House Bill 4103 was passed by lawmakers, February 4, and sent to Governor Jim Justice for his signature, continuing the Office of Drug Control Policy within the Department of Health and Human Resources under the direction and supervision of the secretary and with the assistance of the State Health Officer.
The Office shall create a state drug control policy in coordination with the bureaus of the department and other state agencies. This policy shall include all programs which are related to the prevention, treatment, and reduction of substance abuse use disorder.
Among others, the Office of Drug Control Policy shall:
(1) Develop a strategic plan to reduce the prevalence of drug and alcohol abuse and smoking by at least 10 percent.

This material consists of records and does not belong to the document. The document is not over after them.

-- ==== Sys2Proof/Tests/Slice0.lean ====
section
/-! SUPPORT. The model's own tests: words of every constructor decoded, ill-formed terms refused, single steps with the
results that the spec's text and tables give, and states that meet the hypotheses of the statements. -/

namespace Sys2Proof.Tests

open Sys2Proof Sys2Proof.Machine Sys2Proof.Claims

/-! ## Small states -/

/-- A user split with all threads active, at 0x1000 in the one warp of a team whose context has KTVEC 0x2000. -/
def user : State := { State.reset with
  time := 100, nextId := 10
  w := { uid := 1, team := 1, cur := { pc := 0x1000, active := 0xFFFFFFFF } }
  team := { uid := 1, launch := 2, nwarp := 1, ssize := 4096 }
  ctx := { live := true, asid := 1, ktvec := 0x2000, root := 0x10000 }
  ix := { addr := 0x1000, next := 0x1004 } }

/-- user with scalars. -/
def withS (l : List (Nat × W64)) (s : State) : State :=
  { s with w := l.foldl (fun w p => w.sSet p.1 p.2) s.w }
/-- A state with the same value in every active thread of a vector register. -/
def withV (r : Nat) (x : W32) (s : State) : State := { s with w := s.w.vSet r s.w.cur.active (fun _ => x) 0 }

/-- The leaf of the one mapped page: frame 1, R, W, X, U, SC 1 (03 R38). -/
def leaf0 : W64 := 0x10101F

/-- user with threads 0 and 1 active. -/
def pair : State := { user with w := { user.w with cur := { user.w.cur with active := 3 } } }

/-- user with virtual page 0 mapped to frame 1 (physical 0x40000), in the tables and in the core's TLB. -/
def mapped : State := { user with
  mem := [(0x10000, 1), (0x10002, 2), (0x20000, 1), (0x20002, 3), (0x30000, 0x1F), (0x30001, 0x10), (0x30002, 0x10)]
  core := { user.core with tlb := [⟨1, 0, 18, leaf0⟩] } }

/-- The next state of an instruction, where it has one. -/
noncomputable def after (i : Instr) (s : State) : Option State := match exec i s with
  | .next t => some t
  | _ => none
/-- A scalar register after an instruction. -/
noncomputable def sAfter (i : Instr) (s : State) (n : Nat) : Option W64 := (after i s).map (fun t => t.w.sGet n)
/-- A vector register's thread after an instruction. -/
noncomputable def vAfter (i : Instr) (s : State) (r n : Nat) : Option W32 := (after i s).map (fun t => t.w.vGet r n)
/-- TCAUSE's code, TSUB and INFO's WHY after an instruction. -/
noncomputable def trapAfter (i : Instr) (s : State) : Option (Nat × Nat × Nat) :=
  (after i s).map (fun t => (bits t.w.trap.tcause.toNat 7 0, t.w.trap.tsub.toNat, bits t.w.trap.tinfo.toNat 35 32))

/-! ## Decoding: a word of every constructor, its fields placed as spec/opcode_table.json places them -/

theorem test_decode_major_01_0 :
    decodeWord 0x108D5803 = .ok (.sadd 43 6 33)
    ∧ decodeWord 0x108D5883 = .ok (.ssub 43 6 33)
    ∧ decodeWord 0x108D5903 = .ok (.smul 43 6 33)
    ∧ decodeWord 0x1623B183 = .ok (.smulh 54 17 44)
    ∧ decodeWord 0x1BB80A03 = .ok (.smulhn 1 28 55)
    ∧ decodeWord 0x108D5A83 = .ok (.sdiv 43 6 33)
    ∧ decodeWord 0x1623B303 = .ok (.sdivn 54 17 44)
    ∧ decodeWord 0x108D5B83 = .ok (.srem 43 6 33)
    ∧ decodeWord 0x1623B403 = .ok (.sremn 54 17 44)
    ∧ decodeWord 0x108D5C83 = .ok (.sand 43 6 33)
    ∧ decodeWord 0x0B770503 = .ok (.sor 32 59 22)
    ∧ decodeWord 0x108D5D83 = .ok (.sxor 43 6 33) := by decide

theorem test_decode_major_01_1 :
    decodeWord 0x1623B603 = .ok (.sandn 54 17 44)
    ∧ decodeWord 0x108D5E83 = .ok (.sshl 43 6 33)
    ∧ decodeWord 0x108D5F03 = .ok (.sshr 43 6 33)
    ∧ decodeWord 0x108D5F83 = .ok (.ssra 43 6 33)
    ∧ decodeWord 0x308D5803 = .ok (.smin 43 6 33)
    ∧ decodeWord 0x308D5883 = .ok (.smax 43 6 33)
    ∧ decodeWord 0x3623B103 = .ok (.sminn 54 17 44)
    ∧ decodeWord 0x3623B183 = .ok (.smaxn 54 17 44)
    ∧ decodeWord 0x308C0203 = .ok (.scmp 6 33)
    ∧ decodeWord 0x20423283 = .ok (.sclz 6 33)
    ∧ decodeWord 0x20588B03 = .ok (.spopc 17 44)
    ∧ decodeWord 0x20423383 = .ok (.smov 6 33) := by decide

theorem test_decode_major_02 :
    decodeWord 0x7623B005 = .ok (.saddi 54 17 236)
    ∧ decodeWord 0x7623B085 = .ok (.sandi 54 17 236)
    ∧ decodeWord 0x708D5905 = .ok (.sori 43 6 225)
    ∧ decodeWord 0x7623B185 = .ok (.sxori 54 17 236)
    ∧ decodeWord 0x7623B205 = .ok (.sshli 54 17 236)
    ∧ decodeWord 0x7623B285 = .ok (.sshri 54 17 236)
    ∧ decodeWord 0x7623B305 = .ok (.ssrai 54 17 236)
    ∧ decodeWord 0x76220385 = .ok (.scmpi 17 236)
    ∧ decodeWord 0x7623B405 = .ok (.smuli 54 17 236) := by decide

theorem test_decode_major_03 :
    decodeWord 0x05ADD807 = .ok (.sli 59 726)
    ∧ decodeWord 0x05C23087 = .ok (.slis 6 737) := by decide

theorem test_decode_major_04 :
    decodeWord 0x6B01D809 = .ok (.mfs 59 214)
    ∧ decodeWord 0x6B760089 = .ok (.mts 59 214) := by decide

(2) Monitor, coordinate and oversee the collection of data related to drug, alcohol, and tobacco access, substance abuse disorder policies, and smoking cessation and prevention, and their impact on state and local programs.
(3) Make policy recommendations to ensure the greatest efficiency and consistency in practices.
(4) Identify existing resources and prevention activities in each community.
(5) Act as a referral source of information.
(6) Apply for grant opportunities.
(7) Make recommendations and provide training to local service providers.
(8) Review existing research on programs related to substance use disorders prevention and smoking cessation and prevention.
(9) Review Drug Enforcement Agency and the West Virginia scheduling of controlled substances and recommend changes that should be made based on data analysis.
(10) Develop recommendations to improve communications between health care providers and their patients about the risks and benefits of opioid therapy for acute pain, improve the safety and effectiveness of pain treatment, and reduce the risks associated with long-term opioid therapy, including opioid use disorder and overdose.
(11) Develop and implement a program to collect data on fatal and nonfatal drug overdoses caused by abuse and misuse of prescription and illicit drugs, from law enforcement agencies, emergency medical services, health care facilities and the Office of the Chief Medical Examiner.
(12) Develop and implement a program that requires the collection of data on the dispensing and use of an opioid antagonist from law enforcement agencies, emergency medical services, health care facilities, the Office of the Chief Medical Examiner and other entities as required.
(13) Develop a program that provides assessment of persons who have been administered and opioid antagonist.